## PROMPT:
Copy out the lines of the records below, and only those lines, from the one with "have h' : execWriteChar c s = .refused" through the one with "t.pending = s.pending", exactly as they appear.

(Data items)
■ ■ ■
/-- Settles O19: NEWLINE writes the next row's start to the cursor and sends its address. -/
theorem newlineMovesToNextRow : Obligations.NewlineMovesToNextRow := by
  intro s hm hr
  rw [exec_operation hm rfl, eventsOf, registersAfter, nextRow_eq_ofNat hr, emitAll_evNewline hm.config hr]
  rfl

/-! ## NEWLINE by other names -/

/-- Two operations that write the same registers and perform the same events differ in the result only. -/
theorem exec_eq_respond {i j : Instr} {s t : State} {r r' : Response} (h : exec i s = .next t)
    (hneed : needOf s.cfg j = needOf s.cfg i) (hregisters : registersAfter j s = registersAfter i s)
    (hevents : eventsOf j s = eventsOf i s) (hi : resultOf s.cfg i = some r') (hj : resultOf s.cfg j = some r) :
    exec j s = .next (t.respond r) := by
  obtain ⟨hn, rfl⟩ := exec_eq_next h
  rw [exec_of_none (hneed ▸ hn), hregisters, hevents, hi, hj, State.deliver_some, State.deliver_some,
    ← emitAll_respond, State.respond_respond]

theorem registersAfter_locate {s : State} {column row : Int} (h : InGeometry s.cfg column row) :
    registersAfter (.locate column row) s = ⟨BitVec.ofInt 8 row, BitVec.ofInt 8 column, s.phase⟩ := if_pos h

/-- Settles O20: the three write the same registers and perform the same events. -/
theorem newlineIsLocateOfNextRow : Obligations.NewlineIsLocateOfNextRow := by
  intro s hm hr
  have hg := inGeometry_nextRow hm.config hr
  have hnewline := exec_operation (i := .newline) hm rfl
  refine ⟨_, hnewline, ?_, ?_⟩
  · rw [← nextRow_toNat _ _ hr]
    refine exec_eq_respond hnewline rfl ?_ rfl rfl (congrArg some (if_pos hg))
    rw [registersAfter_locate hg, ofInt_natCast_toNat]
    rfl
  · exact exec_eq_respond hnewline rfl (registersAfter_writeChar_newline s) (eventsOf_writeChar_newline s) rfl rfl

/-! ## An operation after another -/

/-- No instruction takes the block out of READY. -/
theorem registersAfter_ready {s : State} (i : Instr) (h : s.phase = .ready) :
    (registersAfter i s).phase = .ready := by
  cases i with
  | init => rfl
  | writeChar c => rw [registersAfter]; split <;> exact h
  | locate column row => rw [registersAfter]; split <;> exact h
  | _ => exact h

theorem mayOperate_exec {i : Instr} {s t : State} (hm : s.MayOperate) (h : exec i s = .next t) : t.MayOperate := by
  obtain ⟨hcfg, hregisters, -⟩ := exec_changes h
  have hphase : t.phase = (registersAfter i s).phase := congrArg Registers.phase hregisters
  refine ⟨?_, hphase.trans (registersAfter_ready i hm.ready), hcfg ▸ hm.config⟩
  obtain ⟨-, rfl⟩ := exec_eq_next h
  simpa using hm.idle

/-- Settles O21: the cursor LOCATE wrote decides which path WRITE_CHAR takes. -/
theorem locateThenWriteCharAdvances : Obligations.LocateThenWriteCharAdvances := by
  intro s column row c hm hcolumn hrow hc
  have hg : InGeometry s.cfg column row := ⟨by omega, by omega, by omega, by omega⟩
  have ⟨hcolumn0, hcolumn1, hrow0, hrow1⟩ := hg
  obtain ⟨t, ht⟩ : ∃ t, exec (.locate column row) s = .next t := ⟨_, exec_operation hm rfl⟩
  obtain ⟨hcfg, hregisters, -⟩ := exec_changes ht
  rw [registersAfter_locate hg] at hregisters
  injection hregisters with htrow htcolumn _
  replace htrow : t.cursorRow.toNat = row := by
    rw [htrow, ofInt_toNat_of_lt hrow0 hrow1, Int.toNat_natCast]
  replace htcolumn : t.cursorColumn.toNat = column := by
    rw [htcolumn, ofInt_toNat_of_lt hcolumn0 hcolumn1, Int.toNat_natCast]
  subst htrow htcolumn
  rw [← hcfg] at hcolumn hrow hc ⊢
  refine ⟨t, _, ht, exec_operation (mayOperate_exec hm ht) rfl, ?_⟩
  split
  · next hl =>
    rw [emitAll_cursorColumn, emitAll_cursorRow, registersAfter_writeChar_last hcolumn hl]
    exact ⟨rfl, nextRow_toNat _ _ hrow⟩
  · next hl =>
    rw [emitAll_cursorColumn, emitAll_cursorRow, registersAfter_writeChar_inside hcolumn hc hl]
    exact ⟨succ_toNat hcolumn, rfl⟩

/-! ## WRITE_STRING -/

theorem writeString_of_next {c : Byte} {rest : List Byte} {s t : State} (h : exec (.writeChar c) s = .next t) :
    writeString (c :: rest) s = writeString rest t := by
  have h' : execWriteChar c s = .next t := h
  rw [writeString, h']

theorem writeString_of_refused {c : Byte} {rest : List Byte} {s : State} {r : Refusal}
    (h : exec (.writeChar c) s = .refused r) : writeString (c :: rest) s = .refused r := by
  have h' : execWriteChar c s = .refused r := h
  rw [writeString, h']

/-- A meaning leaves the step's own fields: what is pending, the level and the requests. -/
theorem exec_leaves {i : Instr} {s t : State} (h : exec i s = .next t) :
    t.pending = s.pending ∧ t.level = s.level ∧ t.requests = s.requests := by
  obtain ⟨-, rfl⟩ := exec_eq_next h
  exact ⟨by simp, by simp, by simp⟩

/-- A meaning refuses whatever the requests still to come. -/
theorem exec_setRequests_of_refused {i : Instr} {s : State} {r : Refusal} (rs : List Request)
    (h : exec i s = .refused r) : exec i (s.setRequests rs) = .refused r :=
  exec_of_some (s := s.setRequests rs) (exec_eq_refused (s := s) h)

theorem issue_writeString {s : State} (hq : s.requests = []) (str : List Byte) :
    s.issue (.writeString str) = s.setRequests (str.map fun c => .op (.writeChar c)) := by
  rw [State.issue, hq]
  rfl

/-- The first step after the call takes its first character. -/
theorem step_issue_writeString {s : State} (hp : s.pending = []) (hq : s.requests = []) (hl : s.level = .operation)
    (c : Byte) (str : List Byte) :
    step (s.issue (.writeString (c :: str))) =
      exec (.writeChar c) (s.setRequests (str.map fun c => .op (.writeChar c))) := by
  rw [issue_writeString hq, List.map_cons]
  have taken := step_of_fetched (s := s.setRequests (.op (.writeChar c) :: str.map fun c => .op (.writeChar c)))
    (i := .writeChar c) hp rfl rfl
  exact taken.trans (runAt_operation _ hl)

/-- Settles O22, by induction over the string: the first outcome is that of its WRITE_CHAR, which does not read
the requests that wait. -/
theorem writeStringIsRepeatedWriteChar : Obligations.WriteStringIsRepeatedWriteChar := by
  intro str
  induction str with
  | nil =>
    intro s _ hq _
    rw [issue_writeString hq, List.map_nil, ← hq]
    rfl
  | cons c str ih =>
    intro s hp hq hl
    have hstep := step_issue_writeString hp hq hl c str
    rw [List.length_cons]
    cases hx : exec (.writeChar c) s with
    | next t =>
      obtain ⟨hp', hl', hq'⟩ := exec_leaves hx
      rw [exec_setRequests _ hx, ← issue_writeString (hq'.trans hq)] at hstep
      rw [steps_of_next hstep, writeString_of_next hx]
      exact ih t (hp'.trans hp) (hq'.trans hq) (hl'.trans hl)
    | refused r =>
      rw [exec_setRequests_of_refused _ hx] at hstep
      rw [steps_of_refused hstep, writeString_of_refused hx]
    | fault f => cases f

/-! ## A host's step -/

/-- A host's word is rejected only for a reserved `op` (R58, R59). -/
theorem fetch_error_of_fromHost {r : Request} {e : Reject} (hr : r.fromHost = true) (hf : fetch r = .error e) :
    e = .reservedOp := by
  cases r with
  | op i => cases hf
  | word w =>
    cases w with
    | req19 w =>
      simp only [fetch, decode, decodeReq] at hf
      split at hf <;> cases hf
      rfl
    | cmd8 | nib4 | data8 => cases hr

theorem needOf_upward (cfg : Config) {i : Instr} (hu : i.upward = true) :
    needOf cfg i = .construction ∨ needOf cfg i = .operation := by
  by_cases hi : i = .init
  · exact .inl (hi ▸ rfl)
  · exact .inr (needOf_operation cfg hu hi)

/-- An upward operation with nothing in flight meets only the refusals of R133 (a) to (c): its phase or the
configuration. -/
theorem refusal_upward_mem {i : Instr} {s : State} {r : Refusal} (hu : i.upward = true) (hp : s.pending = [])
    (h : s.refusal (needOf s.cfg i) = some r) : r ∈ hostRefusals := by
  unfold State.refusal at h
  rw [if_neg (not_not_intro hp)] at h
  rcases needOf_upward s.cfg hu with hneed | hneed
  all_goals
    rw [hneed] at h
    dsimp only at h
    split at h
    · cases h; decide
    · split at h
      · cases h
      · cases h; decide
■ ■ ■
## SOLUTION FOR THIS TASK:
  have h' : execWriteChar c s = .refused r := h
  rw [writeString, h']

/-- A meaning leaves the step's own fields: what is pending, the level and the requests. -/
theorem exec_leaves {i : Instr} {s t : State} (h : exec i s = .next t) :
    t.pending = s.pending ∧ t.level = s.level ∧ t.requests = s.requests := by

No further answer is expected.